### What is expected:
A complete answer includes every line below with the word "sliceB".

### Material provided:

-- ==== Sys2Proof/Machine/HifOps.lean ====
section
/-!
DEFINITION. The commands of the PCIe endpoint but for inbound memory requests: links, containment, resets, power states
and configuration (chapter PCIe Endpoint).
-/

namespace Sys2Proof.Machine

/-- 50 ms and 100 ms in cycles. -/
def ms50 : Nat := 150000000
def ms100 : Nat := 300000000

/-- CAUSE of a freeze (HIF_FREEZE). -/
def linkErrCause : LinkError → Nat
  | .dllp => 2 | .fc => 3 | .rxOverflow => 4 | .malformed => 5 | .flitUncorr => 6

/-- The uncorrectable AER bit of a freezing error (notes/assumptions/20). -/
def linkErrBit : LinkError → Nat
  | .dllp => 4 | .fc => 13 | .rxOverflow => 17 | .malformed => 18 | .flitUncorr => 4

namespace Dev

/-! ### Freezing (R326 to R328) -/

/-- The started channels bound to functions of a link. -/
def chansOn (d : Dev) (l : Nat) : List Nat := d.chansOf fun g => d.chBound g && d.chLink g == l

/-- The writes among requests. -/
def writesOf (q : List HostReq) : List PWrite := q.filterMap fun r => match r with | .write w => some w | .read .. => none

/-- A link becomes frozen; `lost` are the writes it abandons (R326, R328). -/
def enterFreeze (d : Dev) (l cause : Nat) (lost : List PWrite) : Dev :=
  let n := l / 4
  let m := l % 4
  let d := d.modLink l fun x => { x with abandoned := x.abandoned ++ lost, unacked := [], outq := [], invals := [] }
  let d := ((d.put (HIF_FREEZE_FROZEN n m) 1).setEvent (HIF_FREEZE_FREEZE_EVENT n m)).put (HIF_FREEZE_CAUSE n m) cause
  (d.inc (HIF_CNT_FREEZES n m)).bump (HIF_CNT_REWOUND_WRITES n m) lost.length

/-- A freeze event on a host link (R326, R328): its outbound queue closes, its reads are abandoned, and so is every write
not yet acknowledged. One that comes after a release of the link, or after an engine stop on a read of it, in the same cycle of the HIF
domain is an event of the next (R330). -/
def freezeLink (d : Dev) (l cause : Nat) : Dev :=
  if !d.linkExists l then d
  else
    let late := d.marks.any fun m => match m with | .busStop k _ => k == l | .relAsked k _ => k == l | _ => false
    let d := if late then d.nextHif else d
    let d := d.modLink l fun x => { x with frozeAt := some d.cycle, l0Since := d.cycle }
    if d.frozen l then d
    else
      let x := d.link l
      let tags := (d.allReads.filter fun r => hostRead r && d.chLink r.chan == l).map fun r => (r.tag, d.cycle + ms50)
      let d := d.modLink l fun x => { x with
        oldTags := (x.oldTags.filter fun t => decide (d.cycle < t.2)) ++ tags }
      d.enterFreeze l cause (x.unacked ++ writesOf x.outq)
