-- ==== Sys2Proof/Machine/BootBase.lean ====
section
/-!
DEFINITION. The flash die, images, profiles, the boot control record and the boot-attempt log (R433, R436 to R438, R443, R445,
R449).
-/

namespace Sys2Proof.Machine

/-- Results of R437 and R448 (BOOT_FLASH_STATUS). -/
def btOk : Nat := 0x00
def btBadIndex : Nat := 0x06
def btBadState : Nat := 0x10
def btImageBad : Nat := 0x14
def btIoFail : Nat := 0x17
def btSigFail : Nat := 0x40
def btRollback : Nat := 0x41
def btKeySlot : Nat := 0x42
def btGated : Nat := 0x43
def btFlashErr : Nat := 0x44
def btDigest : Nat := 0x45
def btBadProfile : Nat := 0x46

/-- Flash addresses (R433). -/
def slotBase (s : Nat) : Nat := if s = 0 then 0 else 0x1800000
def slotSize : Nat := 0x1800000
def profileBase (p : Nat) : Nat := 0x3000000 + p * 0x10000
def recordBase : Nat := 0x3040000
def logBase : Nat := 0x3041000
def certBase : Nat := 0x3050000

/-- A reader of bytes: offset, length. -/
abbrev ByteSrc := Nat → Nat → List Byte

/-- Whether a range holds zeros only. -/
def zerosAt (rd : ByteSrc) (o n : Nat) : Bool := (rd o n).all (· == 0#8)

/-- Whether two of some ranges meet. -/
def anyMeet : List (Nat × Nat) → Bool
  | [] => false
  | r :: rs => rs.any (Dev.rangesMeet r) || anyMeet rs

/-! ### Images (R436 to R438) -/

/-- Segment entry `i`. -/
def segAt (rd : ByteSrc) (i : Nat) : Segment :=
  let e := rd (64 + 68 * i) 68
  { type := fieldLE e 0 1, target := fieldLE e 1 1, offset := fieldLE e 4 4, length := fieldLE e 8 4, load := fieldLE e 12 8
    digest := sliceB e 20 48 }

/-- A segment that is loaded to its HBM address: all but PARSE. -/
def Segment.toHbm (s : Segment) : Bool := s.type != 3

/-- The rules of R438 over the segments of an image of `len` bytes. -/
def segsOk (segs : List Segment) (len : Nat) : Bool :=
  let one := fun (s : Segment) (i : Nat) =>
    s.offset % 4096 == 0 && decide (16384 ≤ s.offset) && decide (s.offset + s.length ≤ len) &&
    match s.type with
    | 1 => i == 0 && s.target == 0 && decide (s.length ≤ 8 * 2 ^ 20) && s.load % 2 == 0
    | 2 => decide (s.target < 16) && s.load % 2 == 0
    | 3 => s.length % 4 == 0 && decide (s.length / 4 + s.load % 4096 ≤ 4096)
    | 4 => s.target == 0
    | _ => false
  let named := fun (typ bit : Nat) => (segs.filter fun s => s.type == typ && bitOf s.target bit).length == 1
  (segs.zipIdx.all fun (s, i) => one s i) && (segs.head?.map (·.type)) == some 1 &&
    ((List.range 4).all fun q => named 2 q) && ((List.range 8).all fun k => named 3 k) &&
    !anyMeet (segs.map fun s => (s.offset, s.length)) &&
    ((segs.filter Segment.toHbm).all fun s => decide (s.load + s.length ≤ hbmSize)) &&
    !anyMeet ((segs.filter Segment.toHbm).map fun s => (s.load, s.length))

/-- The structure check of an image (R437): its header, if it passes. -/
def imageHdr (rd : ByteSrc) : Option ImageHdr :=
  let u := fun o n => leNat (rd o n)
  if u 0 8 ≠ 0x54534F4C474D4448 ∨ u 8 2 ≠ 1 ∨ u 10 2 ≠ 16384 then none
  else
    let len := u 12 4
    let n := u 22 2
    if len % 4096 ≠ 0 ∨ 25165824 < len ∨ len < 16384 ∨ n = 0 ∨ 32 < n then none
    else if !zerosAt rd 24 40 || !zerosAt rd (64 + 68 * n) (4096 - 64 - 68 * n) || !zerosAt rd 11507 4877 ||
        !((List.range n).all fun i => zerosAt rd (64 + 68 * i + 2) 2) then none
    else
      let segs := (List.range n).map (segAt rd)
      if segsOk segs len then some { length := len, version := u 16 4, svn := u 20 1, keySlot := u 21 1, segs := segs } else none

/-- The check of an image's keys against its fuse slot (R437). -/
def keySlotBad (f : Fuses) (rd : ByteSrc) (h : ImageHdr) : Bool :=
  let dg := f.digests.getD h.keySlot []
  dg.all (· == 0#8) || f.revoked.getD h.keySlot false || sha384 (rd 4096 2688) != dg

/-- "HDM-GLOST-IMAGE-1". -/
def imageContext : List Byte :=
  [0x48, 0x44, 0x4D, 0x2D, 0x47, 0x4C, 0x4F, 0x53, 0x54, 0x2D, 0x49, 0x4D, 0x41, 0x47, 0x45, 0x2D, 0x31].map (BitVec.ofNat 8)

/-- Both signatures of an image over its bytes 0–4,095 (R436). -/
def sigsOk (rd : ByteSrc) : Bool :=
  let tbs := rd 0 4096
  let ec := rd 4096 96
  let s1 := rd 6784 96
  let r := beNat (s1.take 48)
  let s := beNat (s1.drop 48)
  let ecOk := (pointCheck p384 ec).isNone && (scalarCheck r p384.n).isNone && (scalarCheck s p384.n).isNone &&
    p384.ecdsaOk (beNat (ec.take 48), beNat (ec.drop 48)) r s (sha384 tbs)
  let p := dsaOf 10
  let s2 := rd 6880 4627
  let dsaOk := match p.unpackHint (s2.drop (p.cLen + 640 * p.l)) with
    | none => false
    | some h => p.verify (rd 4192 2592) s2 imageContext tbs h
  ecOk && dsaOk

/-- Whether a segment's digest matches. -/
def segOk (rd : ByteSrc) (s : Segment) : Bool := sha384 (rd s.offset s.length) == s.digest

/-- The checks of R437 over a whole image, in their order. -/
def imageCheck (f : Fuses) (rd : ByteSrc) : Nat :=
  match imageHdr rd with
  | none => btImageBad
  | some h =>
    if keySlotBad f rd h then btKeySlot
    else if h.svn < f.rollback then btRollback
    else if !sigsOk rd then btSigFail
    else if h.segs.all (segOk rd) then btOk else btDigest

/-! ### Profiles (R449) -/

/-- The function section of a controller. -/
def hifSection (b : List Byte) (n : Nat) : HifProfile :=
  let w := fun i => fieldLE b (64 + 32 * n + 4 * i) 4
  let pf := fun i => (⟨bitOf (w 0) i, bitsOf (w 0) (2 + 2 * i) 2 == 1,
    if i = 1 then bitsOf (w 1) 0 16 else if i = 2 then bitsOf (w 1) 16 16 else bitsOf (w 2) 0 16, bitsOf (w 2) (12 + 4 * i) 4,
    (if i = 1 then bitsOf (w 3) 0 11 else if i = 2 then bitsOf (w 3) 11 11 else bitsOf (w 4) 0 11) + 1⟩ : PfProfile)
  { regPath := n == 1 && bitOf (w 0) 0, pf1 := pf 1, pf2 := pf 2, pf3 := pf 3, vfMsix := bitsOf (w 4) 11 8 + 1
    ssvid := some (bitsOf (w 5) 0 16), ssid := some (bitsOf (w 5) 16 16) }

def HifProfile.consistent (h : HifProfile) : Bool :=
  decide (h.pf1.totalVfs + h.pf2.totalVfs + h.pf3.totalVfs ≤ 1024) &&
    [h.pf1, h.pf2, h.pf3].all fun p => decide (4 ≤ p.dbLog2) && decide (p.dbLog2 ≤ 12)

/-- A preload MASK covers RW and RWL fields only. -/
def Preload.ok (e : Preload) : Bool :=
  match regAt e.offset with
  | none => e.mask == 0
  | some (_, r) =>
    let open_ := r.fields.foldl (fun m f => if f.acc == .rw || f.acc == .rwl then m ||| ((2 ^ f.width - 1) * 2 ^ f.lo) else m) 0
    (e.mask &&& (2 ^ 32 - 1 - open_)) == 0

/-- The resources behind the eight pools. -/
def poolLimits : List Nat := [8192, 65536, 65536, 1048576, 49152, 1024, 4096, 1048576]

/-- A profile read from 64 KiB of flash or of a write, if it is valid (R449). -/
def parseProfile (rd : ByteSrc) : Option Profile :=
  let u := fun o n => leNat (rd o n)
  let n := u 10 2
  let len := 256 + 16 * n + 48
  if u 0 8 ≠ 0x4C464F52504D4448 ∨ u 8 2 ≠ 1 ∨ 4077 < n ∨ u 12 4 ≠ len ∨ u 16 8 ≠ 0 then none
  else if sha384 (rd 0 (len - 48)) ≠ rd (len - 48) 48 then none
  else
    let b := rd 0 256
    let pre := (List.range n).map fun i =>
      let e := rd (256 + 16 * i) 16
      (⟨busKey (fieldLE e 0 4), fieldLE e 4 4, fieldLE e 8 4⟩ : Preload)
    let pools := (List.range 8).map fun i => (fieldLE b (128 + 8 * i) 4, fieldLE b (132 + 8 * i) 4)
    let p : Profile :=
      { hif0 := hifSection b 0, hif1 := hifSection b 1, pools := pools
        rsvBase := fieldLE b 192 4, rsvCount := fieldLE b 196 4, oobEn := bitOf (fieldLE b 200 4) 0
        mgmtFec := bitsOf (fieldLE b 200 4) 1 2, preload := pre }
    let d := pre.foldl Dev.applyPreload Dev.reset
    let gib := 2 ^ 30
    let regions := [(let r := p.pools.getD 4 (0, 0); (r.1 * 2 ^ 21, r.2 * 2 ^ 21)), (p.rsvBase * 2 ^ 21, p.rsvCount * 2 ^ 21),
      (d.kcBase, 2 ^ 28), (d.get BUF_SPILL_BASE_GIB * gib, d.get BUF_SPILL_SIZE_GIB * gib)]
    if pre.all Preload.ok && p.hif0.consistent && p.hif1.consistent &&
        ((p.pools.zip poolLimits).all fun (r, m) => decide (r.1 + r.2 ≤ m)) && !anyMeet regions then some p
    else none

/-! ### The boot control record and the log (R445) -/

/-- The boot control record. -/
structure BootRecord where
  seq : Nat
  preferred : Nat
  trial : Nat
  deriving DecidableEq, Repr

/-- A copy of the record, if its CRC is right. -/
def recordOf (b : List Byte) : Option BootRecord :=
  if crc32c 0xFFFFFFFF#32 (b.take 60) = BitVec.ofNat 32 (fieldLE b 60 4) then
    some ⟨fieldLE b 0 4, fieldLE b 4 1 % 2, if fieldLE b 5 1 ≤ 2 then fieldLE b 5 1 else 0⟩
  else none

/-- A structure with the CRC-32C of its bytes behind it. -/
def withCrc (b : List Byte) : List Byte := b ++ leBytes 4 (crc32c 0xFFFFFFFF#32 b).toNat

namespace Dev

def setBoot (d : Dev) (f : BootState → BootState) : Dev := { d with boot := f d.boot }

/-- A byte of flash: erased reads as 0xFF (R433). -/
def flashByte (d : Dev) (a : Nat) : Byte := tabGet (fun _ => 0xFF#8) d.boot.flash a
def flashRead (d : Dev) (a n : Nat) : List Byte := (List.range n).map fun i => d.flashByte (a + i)
def flashErase (d : Dev) (a n : Nat) : Dev :=
  d.setBoot fun b => { b with flash := b.flash.filter fun kv => !(decide (a ≤ kv.1) && decide (kv.1 < a + n)) }
def flashWrite (d : Dev) (a : Nat) (bs : List Byte) : Dev :=
  d.setBoot fun b => { b with flash := bs.zipIdx.foldl (fun t x => tabSet (fun _ => 0xFF#8) t (a + x.2) x.1) b.flash }

/-- The bytes of image `s`: a flash slot, or the recovery buffer. -/
def imageSrc (d : Dev) (s : Nat) : ByteSrc := fun o n =>
  if s = 2 then sliceB d.boot.recovery o n else d.flashRead (slotBase s + o) n

/-- The copy in use of the boot control record, and the record; without a valid copy A is preferred and nothing tried. -/
def bootRecord (d : Dev) : Option Nat × BootRecord :=
  match recordOf (d.flashRead recordBase 64), recordOf (d.flashRead (recordBase + 64) 64) with
  | some a, some b => if a.seq < b.seq then (some 1, b) else (some 0, a)
  | some a, none => (some 0, a)
  | none, some b => (some 1, b)
  | none, none => (none, ⟨0, 0, 0⟩)

/-- Writes an update of the record to the other copy, with SEQ + 1; the first SEQ of all is open. -/
def writeRecord (d : Dev) (preferred trial : Nat) : Dev :=
  let (at_, r) := d.bootRecord
  let (x, d) := d.free
  let seq := if at_.isSome then r.seq + 1 else x
  let bs := withCrc (leBytes 4 seq ++ [BitVec.ofNat 8 preferred, BitVec.ofNat 8 trial] ++ List.replicate 54 0#8)
  d.flashWrite (recordBase + if at_ = some 0 then 64 else 0) bs

/-- The valid entries of the boot-attempt log: place and SEQ. -/
def logEntries (d : Dev) : List (Nat × Nat) :=
  (List.range 256).filterMap fun i =>
    let b := d.flashRead (logBase + 32 * i) 32
    if b.all (· == 0xFF#8) then none
    else if crc32c 0xFFFFFFFF#32 (b.take 28) = BitVec.ofNat 32 (fieldLE b 28 4) then some (i, fieldLE b 0 4) else none

/-- Appends a log entry (R445): behind the one with the highest SEQ; the SEQ of the first is open. -/
def appendLog (d : Dev) (cause image result stage tVerified : Nat) (h : ImageHdr) : Dev :=
  let last := d.logEntries.foldl (fun m e => match m with
    | none => some e
    | some x => if x.2 < e.2 then some e else m) (none : Option (Nat × Nat))
  let (x, d) := d.free
  let (pos, seq) := match last with
    | some (i, s) => ((i + 1) % 256, s + 1)
    | none => (0, x)
  let prof := d.get BOOT_STATUS_PROFILE + 128 * d.get BOOT_STATUS_PROFILE_ROM
  let bs := leBytes 4 seq ++ [cause, image, prof, result, h.svn, h.keySlot, stage, 0].map (BitVec.ofNat 8) ++ leBytes 4 tVerified ++
    leBytes 4 h.version ++ List.replicate 8 0#8
  d.flashWrite (logBase + 32 * pos) (withCrc bs)

/-- A package reset cuts the flash or fuse operation that runs (R443, R448): a slot or profile being written is left invalid,
and a raise leaves a count between the old value and the new. -/
def cutFlash (d : Dev) : Dev :=
  match d.boot.flashOp with
  | some (1, _, slot, _, _) => d.flashErase (slotBase slot) slotSize
  | some (2, _, slot, _, _) => d.flashErase (profileBase slot) 0x10000
  | some (6, _, _, _, len) =>
    let (x, d) := d.free
    let old := d.boot.fuses.rollback
    d.setBoot fun b => { b with fuses := { b.fuses with rollback := old + x % (len - old + 1) } }
  | _ => d

end Dev
end Sys2Proof.Machine
end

### Result:
    digest := sliceB e 20 48 }
  if s = 2 then sliceB d.boot.recovery o n else d.flashRead (slotBase s + o) n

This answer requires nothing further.